[RECORDS Boundary: Start]

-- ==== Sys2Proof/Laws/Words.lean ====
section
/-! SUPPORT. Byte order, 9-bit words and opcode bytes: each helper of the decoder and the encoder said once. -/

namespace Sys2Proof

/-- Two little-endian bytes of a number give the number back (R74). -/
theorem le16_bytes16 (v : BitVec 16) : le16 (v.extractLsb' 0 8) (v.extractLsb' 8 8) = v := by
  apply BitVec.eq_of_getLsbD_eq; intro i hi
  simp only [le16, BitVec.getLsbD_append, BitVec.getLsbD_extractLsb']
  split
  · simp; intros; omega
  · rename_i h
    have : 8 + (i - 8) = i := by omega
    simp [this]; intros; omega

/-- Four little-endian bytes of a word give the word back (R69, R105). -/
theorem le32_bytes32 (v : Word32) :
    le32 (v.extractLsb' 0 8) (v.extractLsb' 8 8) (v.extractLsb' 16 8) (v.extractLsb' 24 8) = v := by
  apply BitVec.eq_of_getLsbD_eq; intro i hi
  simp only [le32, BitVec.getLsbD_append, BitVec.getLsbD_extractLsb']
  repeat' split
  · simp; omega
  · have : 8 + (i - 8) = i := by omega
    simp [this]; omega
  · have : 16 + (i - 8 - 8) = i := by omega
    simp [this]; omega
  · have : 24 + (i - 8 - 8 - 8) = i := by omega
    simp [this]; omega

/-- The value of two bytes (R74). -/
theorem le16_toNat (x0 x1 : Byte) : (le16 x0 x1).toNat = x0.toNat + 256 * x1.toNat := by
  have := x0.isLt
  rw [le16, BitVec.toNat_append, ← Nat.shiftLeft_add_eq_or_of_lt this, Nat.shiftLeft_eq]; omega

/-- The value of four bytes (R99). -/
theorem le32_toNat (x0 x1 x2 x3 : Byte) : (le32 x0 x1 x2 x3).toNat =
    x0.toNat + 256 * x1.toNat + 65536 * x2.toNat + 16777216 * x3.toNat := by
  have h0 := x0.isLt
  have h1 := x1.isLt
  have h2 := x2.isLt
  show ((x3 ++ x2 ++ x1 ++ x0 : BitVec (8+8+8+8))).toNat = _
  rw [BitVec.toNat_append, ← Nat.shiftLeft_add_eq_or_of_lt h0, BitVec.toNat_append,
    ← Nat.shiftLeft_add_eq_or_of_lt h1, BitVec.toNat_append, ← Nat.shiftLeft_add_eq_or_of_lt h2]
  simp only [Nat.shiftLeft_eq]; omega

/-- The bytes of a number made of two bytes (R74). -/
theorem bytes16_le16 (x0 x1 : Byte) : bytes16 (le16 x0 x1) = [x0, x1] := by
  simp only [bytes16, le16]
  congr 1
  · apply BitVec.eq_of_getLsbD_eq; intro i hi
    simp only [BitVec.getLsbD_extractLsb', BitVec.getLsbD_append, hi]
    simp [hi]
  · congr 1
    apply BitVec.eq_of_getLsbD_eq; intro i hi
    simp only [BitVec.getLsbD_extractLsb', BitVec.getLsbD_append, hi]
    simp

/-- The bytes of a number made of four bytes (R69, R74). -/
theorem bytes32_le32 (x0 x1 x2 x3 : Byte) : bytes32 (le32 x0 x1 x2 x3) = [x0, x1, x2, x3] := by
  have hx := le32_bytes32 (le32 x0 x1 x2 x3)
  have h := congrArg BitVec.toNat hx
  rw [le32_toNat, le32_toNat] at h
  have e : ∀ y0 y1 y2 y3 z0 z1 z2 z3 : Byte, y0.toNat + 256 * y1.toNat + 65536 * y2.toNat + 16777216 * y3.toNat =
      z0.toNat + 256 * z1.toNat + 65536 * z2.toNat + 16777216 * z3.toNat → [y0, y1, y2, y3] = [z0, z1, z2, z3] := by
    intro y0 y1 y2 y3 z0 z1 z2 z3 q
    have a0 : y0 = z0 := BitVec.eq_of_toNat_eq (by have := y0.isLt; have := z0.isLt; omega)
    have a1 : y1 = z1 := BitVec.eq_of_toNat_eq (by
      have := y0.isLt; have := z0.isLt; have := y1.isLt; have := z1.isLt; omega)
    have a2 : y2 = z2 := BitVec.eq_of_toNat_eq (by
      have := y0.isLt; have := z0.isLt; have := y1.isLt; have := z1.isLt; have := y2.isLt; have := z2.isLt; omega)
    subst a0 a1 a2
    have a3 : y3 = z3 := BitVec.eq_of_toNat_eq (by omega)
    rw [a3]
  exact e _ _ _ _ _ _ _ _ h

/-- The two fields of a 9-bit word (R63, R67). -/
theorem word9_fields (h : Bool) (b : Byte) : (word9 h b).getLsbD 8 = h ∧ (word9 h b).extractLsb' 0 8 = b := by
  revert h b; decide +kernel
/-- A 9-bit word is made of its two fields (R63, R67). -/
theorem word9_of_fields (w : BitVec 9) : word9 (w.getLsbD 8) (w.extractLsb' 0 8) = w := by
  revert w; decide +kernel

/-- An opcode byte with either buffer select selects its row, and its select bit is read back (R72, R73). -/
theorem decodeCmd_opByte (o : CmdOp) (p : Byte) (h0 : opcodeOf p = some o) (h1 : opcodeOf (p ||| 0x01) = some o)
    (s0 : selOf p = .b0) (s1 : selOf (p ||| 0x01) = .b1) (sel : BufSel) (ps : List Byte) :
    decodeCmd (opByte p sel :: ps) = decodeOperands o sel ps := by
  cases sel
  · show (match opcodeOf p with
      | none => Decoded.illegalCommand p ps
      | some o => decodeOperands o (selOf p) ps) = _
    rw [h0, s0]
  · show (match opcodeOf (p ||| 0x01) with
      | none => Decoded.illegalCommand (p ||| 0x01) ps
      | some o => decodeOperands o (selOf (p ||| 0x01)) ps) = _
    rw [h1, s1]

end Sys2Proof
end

[RECORDS Boundary: End]
[RECORDS Boundary: Start]

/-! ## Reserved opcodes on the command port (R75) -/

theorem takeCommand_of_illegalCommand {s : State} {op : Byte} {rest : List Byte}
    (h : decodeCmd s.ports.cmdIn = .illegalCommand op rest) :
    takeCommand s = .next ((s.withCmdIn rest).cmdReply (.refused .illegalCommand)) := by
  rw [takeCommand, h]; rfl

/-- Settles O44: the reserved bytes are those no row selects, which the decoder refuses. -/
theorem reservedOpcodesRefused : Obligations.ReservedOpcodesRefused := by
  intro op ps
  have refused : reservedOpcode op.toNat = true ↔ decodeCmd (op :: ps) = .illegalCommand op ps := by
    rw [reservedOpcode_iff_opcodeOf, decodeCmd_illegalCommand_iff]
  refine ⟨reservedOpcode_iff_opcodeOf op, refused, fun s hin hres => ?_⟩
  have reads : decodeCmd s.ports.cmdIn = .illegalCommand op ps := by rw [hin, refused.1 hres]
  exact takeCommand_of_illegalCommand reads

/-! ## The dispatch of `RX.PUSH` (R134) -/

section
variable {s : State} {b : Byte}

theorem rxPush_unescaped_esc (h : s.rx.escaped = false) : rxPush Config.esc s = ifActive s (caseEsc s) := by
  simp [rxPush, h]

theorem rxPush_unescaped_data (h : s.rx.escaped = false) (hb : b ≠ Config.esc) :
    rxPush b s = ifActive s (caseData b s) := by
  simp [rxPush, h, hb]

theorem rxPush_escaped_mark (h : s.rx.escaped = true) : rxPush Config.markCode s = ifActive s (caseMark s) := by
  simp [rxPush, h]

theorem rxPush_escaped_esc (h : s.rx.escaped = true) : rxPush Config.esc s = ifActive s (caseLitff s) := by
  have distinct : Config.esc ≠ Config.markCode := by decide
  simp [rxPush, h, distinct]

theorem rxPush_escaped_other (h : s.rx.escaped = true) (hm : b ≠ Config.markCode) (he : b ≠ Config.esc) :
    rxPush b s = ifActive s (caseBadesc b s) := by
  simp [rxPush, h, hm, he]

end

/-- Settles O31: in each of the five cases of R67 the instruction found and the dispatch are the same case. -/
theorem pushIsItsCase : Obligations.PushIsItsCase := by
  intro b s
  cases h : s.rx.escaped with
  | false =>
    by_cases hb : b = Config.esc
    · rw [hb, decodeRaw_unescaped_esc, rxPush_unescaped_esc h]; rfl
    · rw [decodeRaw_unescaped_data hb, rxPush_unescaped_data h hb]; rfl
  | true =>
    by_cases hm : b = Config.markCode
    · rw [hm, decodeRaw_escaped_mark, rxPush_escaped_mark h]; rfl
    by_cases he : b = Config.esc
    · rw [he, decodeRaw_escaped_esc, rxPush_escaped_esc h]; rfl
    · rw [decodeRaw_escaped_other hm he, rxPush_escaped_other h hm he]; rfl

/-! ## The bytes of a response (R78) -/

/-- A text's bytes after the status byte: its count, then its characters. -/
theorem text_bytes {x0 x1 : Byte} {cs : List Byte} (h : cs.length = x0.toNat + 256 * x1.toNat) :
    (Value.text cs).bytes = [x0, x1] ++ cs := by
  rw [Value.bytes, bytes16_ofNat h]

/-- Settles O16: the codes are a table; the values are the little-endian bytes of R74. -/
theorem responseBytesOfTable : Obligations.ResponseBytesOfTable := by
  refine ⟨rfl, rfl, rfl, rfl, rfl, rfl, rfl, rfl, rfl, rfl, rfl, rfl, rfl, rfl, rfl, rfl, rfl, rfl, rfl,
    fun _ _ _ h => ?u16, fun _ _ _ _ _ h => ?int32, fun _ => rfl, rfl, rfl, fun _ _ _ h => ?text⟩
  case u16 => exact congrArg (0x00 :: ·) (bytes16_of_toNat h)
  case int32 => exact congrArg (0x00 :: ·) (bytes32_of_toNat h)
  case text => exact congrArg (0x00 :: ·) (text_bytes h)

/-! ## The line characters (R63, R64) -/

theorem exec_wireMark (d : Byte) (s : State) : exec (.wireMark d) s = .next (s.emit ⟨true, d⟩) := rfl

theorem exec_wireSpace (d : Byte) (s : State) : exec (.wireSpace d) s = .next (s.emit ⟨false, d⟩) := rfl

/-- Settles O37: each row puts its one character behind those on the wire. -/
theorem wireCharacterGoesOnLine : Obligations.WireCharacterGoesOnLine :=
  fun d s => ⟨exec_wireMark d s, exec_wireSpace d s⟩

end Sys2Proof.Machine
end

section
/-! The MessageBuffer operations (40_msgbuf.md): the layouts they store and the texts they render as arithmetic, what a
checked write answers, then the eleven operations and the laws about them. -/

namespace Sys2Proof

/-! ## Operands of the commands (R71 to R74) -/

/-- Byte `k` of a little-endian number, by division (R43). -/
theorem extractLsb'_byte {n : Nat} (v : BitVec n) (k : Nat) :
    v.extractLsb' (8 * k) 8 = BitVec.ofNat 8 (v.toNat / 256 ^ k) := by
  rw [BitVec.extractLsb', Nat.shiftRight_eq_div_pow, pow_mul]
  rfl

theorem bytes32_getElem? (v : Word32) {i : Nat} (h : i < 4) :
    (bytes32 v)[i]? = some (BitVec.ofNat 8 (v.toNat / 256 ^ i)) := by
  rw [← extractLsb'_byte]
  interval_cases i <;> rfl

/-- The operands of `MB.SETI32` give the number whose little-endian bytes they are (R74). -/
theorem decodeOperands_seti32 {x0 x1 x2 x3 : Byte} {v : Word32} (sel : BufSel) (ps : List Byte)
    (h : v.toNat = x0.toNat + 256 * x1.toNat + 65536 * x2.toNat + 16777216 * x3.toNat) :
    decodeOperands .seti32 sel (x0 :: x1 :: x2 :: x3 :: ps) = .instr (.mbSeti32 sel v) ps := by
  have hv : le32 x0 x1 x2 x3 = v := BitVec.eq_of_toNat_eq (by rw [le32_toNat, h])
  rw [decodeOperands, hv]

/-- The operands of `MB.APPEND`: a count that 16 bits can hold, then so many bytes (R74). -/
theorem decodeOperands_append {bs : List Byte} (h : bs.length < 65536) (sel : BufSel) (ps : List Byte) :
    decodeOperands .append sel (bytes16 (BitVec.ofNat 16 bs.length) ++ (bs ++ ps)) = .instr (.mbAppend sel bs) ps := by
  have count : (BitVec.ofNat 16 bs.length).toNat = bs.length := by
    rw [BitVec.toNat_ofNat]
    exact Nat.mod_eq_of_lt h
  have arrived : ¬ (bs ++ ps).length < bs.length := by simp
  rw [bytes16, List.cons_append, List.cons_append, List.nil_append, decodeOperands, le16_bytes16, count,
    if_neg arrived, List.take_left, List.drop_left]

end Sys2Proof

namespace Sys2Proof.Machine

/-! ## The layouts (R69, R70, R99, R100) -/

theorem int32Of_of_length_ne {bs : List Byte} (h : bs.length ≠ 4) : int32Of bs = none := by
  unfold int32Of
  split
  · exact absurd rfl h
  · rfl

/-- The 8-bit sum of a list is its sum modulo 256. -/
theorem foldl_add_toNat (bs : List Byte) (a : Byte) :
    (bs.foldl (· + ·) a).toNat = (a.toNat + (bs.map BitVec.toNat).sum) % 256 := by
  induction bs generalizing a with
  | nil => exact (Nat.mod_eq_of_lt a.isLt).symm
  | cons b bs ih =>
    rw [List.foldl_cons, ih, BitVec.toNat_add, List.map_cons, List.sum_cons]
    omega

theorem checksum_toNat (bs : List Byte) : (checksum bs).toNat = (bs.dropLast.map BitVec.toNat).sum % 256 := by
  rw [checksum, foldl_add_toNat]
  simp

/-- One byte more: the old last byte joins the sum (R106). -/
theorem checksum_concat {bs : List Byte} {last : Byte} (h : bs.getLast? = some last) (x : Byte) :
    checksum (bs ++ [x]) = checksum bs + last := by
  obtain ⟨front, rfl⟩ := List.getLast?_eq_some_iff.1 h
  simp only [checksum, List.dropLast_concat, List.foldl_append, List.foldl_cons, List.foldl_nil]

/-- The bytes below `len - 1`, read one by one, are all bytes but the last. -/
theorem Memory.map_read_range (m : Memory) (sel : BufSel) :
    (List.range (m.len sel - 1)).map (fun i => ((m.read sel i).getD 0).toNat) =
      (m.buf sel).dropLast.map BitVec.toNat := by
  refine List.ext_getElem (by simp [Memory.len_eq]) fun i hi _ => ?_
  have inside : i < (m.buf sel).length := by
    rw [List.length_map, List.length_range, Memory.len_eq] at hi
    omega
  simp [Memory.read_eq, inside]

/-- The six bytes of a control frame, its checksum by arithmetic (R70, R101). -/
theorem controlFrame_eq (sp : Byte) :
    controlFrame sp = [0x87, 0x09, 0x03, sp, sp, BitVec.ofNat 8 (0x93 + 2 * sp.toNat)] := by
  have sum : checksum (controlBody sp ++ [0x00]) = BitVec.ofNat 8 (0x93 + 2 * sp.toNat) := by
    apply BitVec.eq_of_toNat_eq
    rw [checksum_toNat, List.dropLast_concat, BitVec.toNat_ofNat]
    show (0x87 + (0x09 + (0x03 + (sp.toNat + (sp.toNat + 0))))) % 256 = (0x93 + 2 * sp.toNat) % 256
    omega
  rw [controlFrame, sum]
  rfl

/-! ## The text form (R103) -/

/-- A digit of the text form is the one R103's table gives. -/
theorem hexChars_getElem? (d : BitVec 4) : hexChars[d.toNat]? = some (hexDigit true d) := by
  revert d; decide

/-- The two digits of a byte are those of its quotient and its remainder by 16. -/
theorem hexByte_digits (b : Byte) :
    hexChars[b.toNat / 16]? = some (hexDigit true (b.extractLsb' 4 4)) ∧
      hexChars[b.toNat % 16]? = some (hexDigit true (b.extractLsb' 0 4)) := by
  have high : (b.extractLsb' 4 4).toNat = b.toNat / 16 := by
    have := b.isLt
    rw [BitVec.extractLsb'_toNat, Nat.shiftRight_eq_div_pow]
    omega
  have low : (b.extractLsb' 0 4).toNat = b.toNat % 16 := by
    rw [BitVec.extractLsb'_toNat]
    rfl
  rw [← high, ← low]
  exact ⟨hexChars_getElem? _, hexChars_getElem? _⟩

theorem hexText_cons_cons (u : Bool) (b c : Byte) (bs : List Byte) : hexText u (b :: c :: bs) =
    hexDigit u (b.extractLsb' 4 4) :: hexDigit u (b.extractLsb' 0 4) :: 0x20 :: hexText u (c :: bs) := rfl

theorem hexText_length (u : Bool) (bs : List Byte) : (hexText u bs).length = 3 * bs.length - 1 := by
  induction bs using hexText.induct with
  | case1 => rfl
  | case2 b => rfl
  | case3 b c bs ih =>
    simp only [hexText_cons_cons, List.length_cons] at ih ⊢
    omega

[RECORDS Boundary: End]

# ACTIVITY:
With "dispatch" as the word to match, copy each line of the records that has it.

# SOLUTION FOR THIS TASK:
/-! ## The dispatch of `RX.PUSH` (R134) -/
/-- Settles O31: in each of the five cases of R67 the instruction found and the dispatch are the same case. -/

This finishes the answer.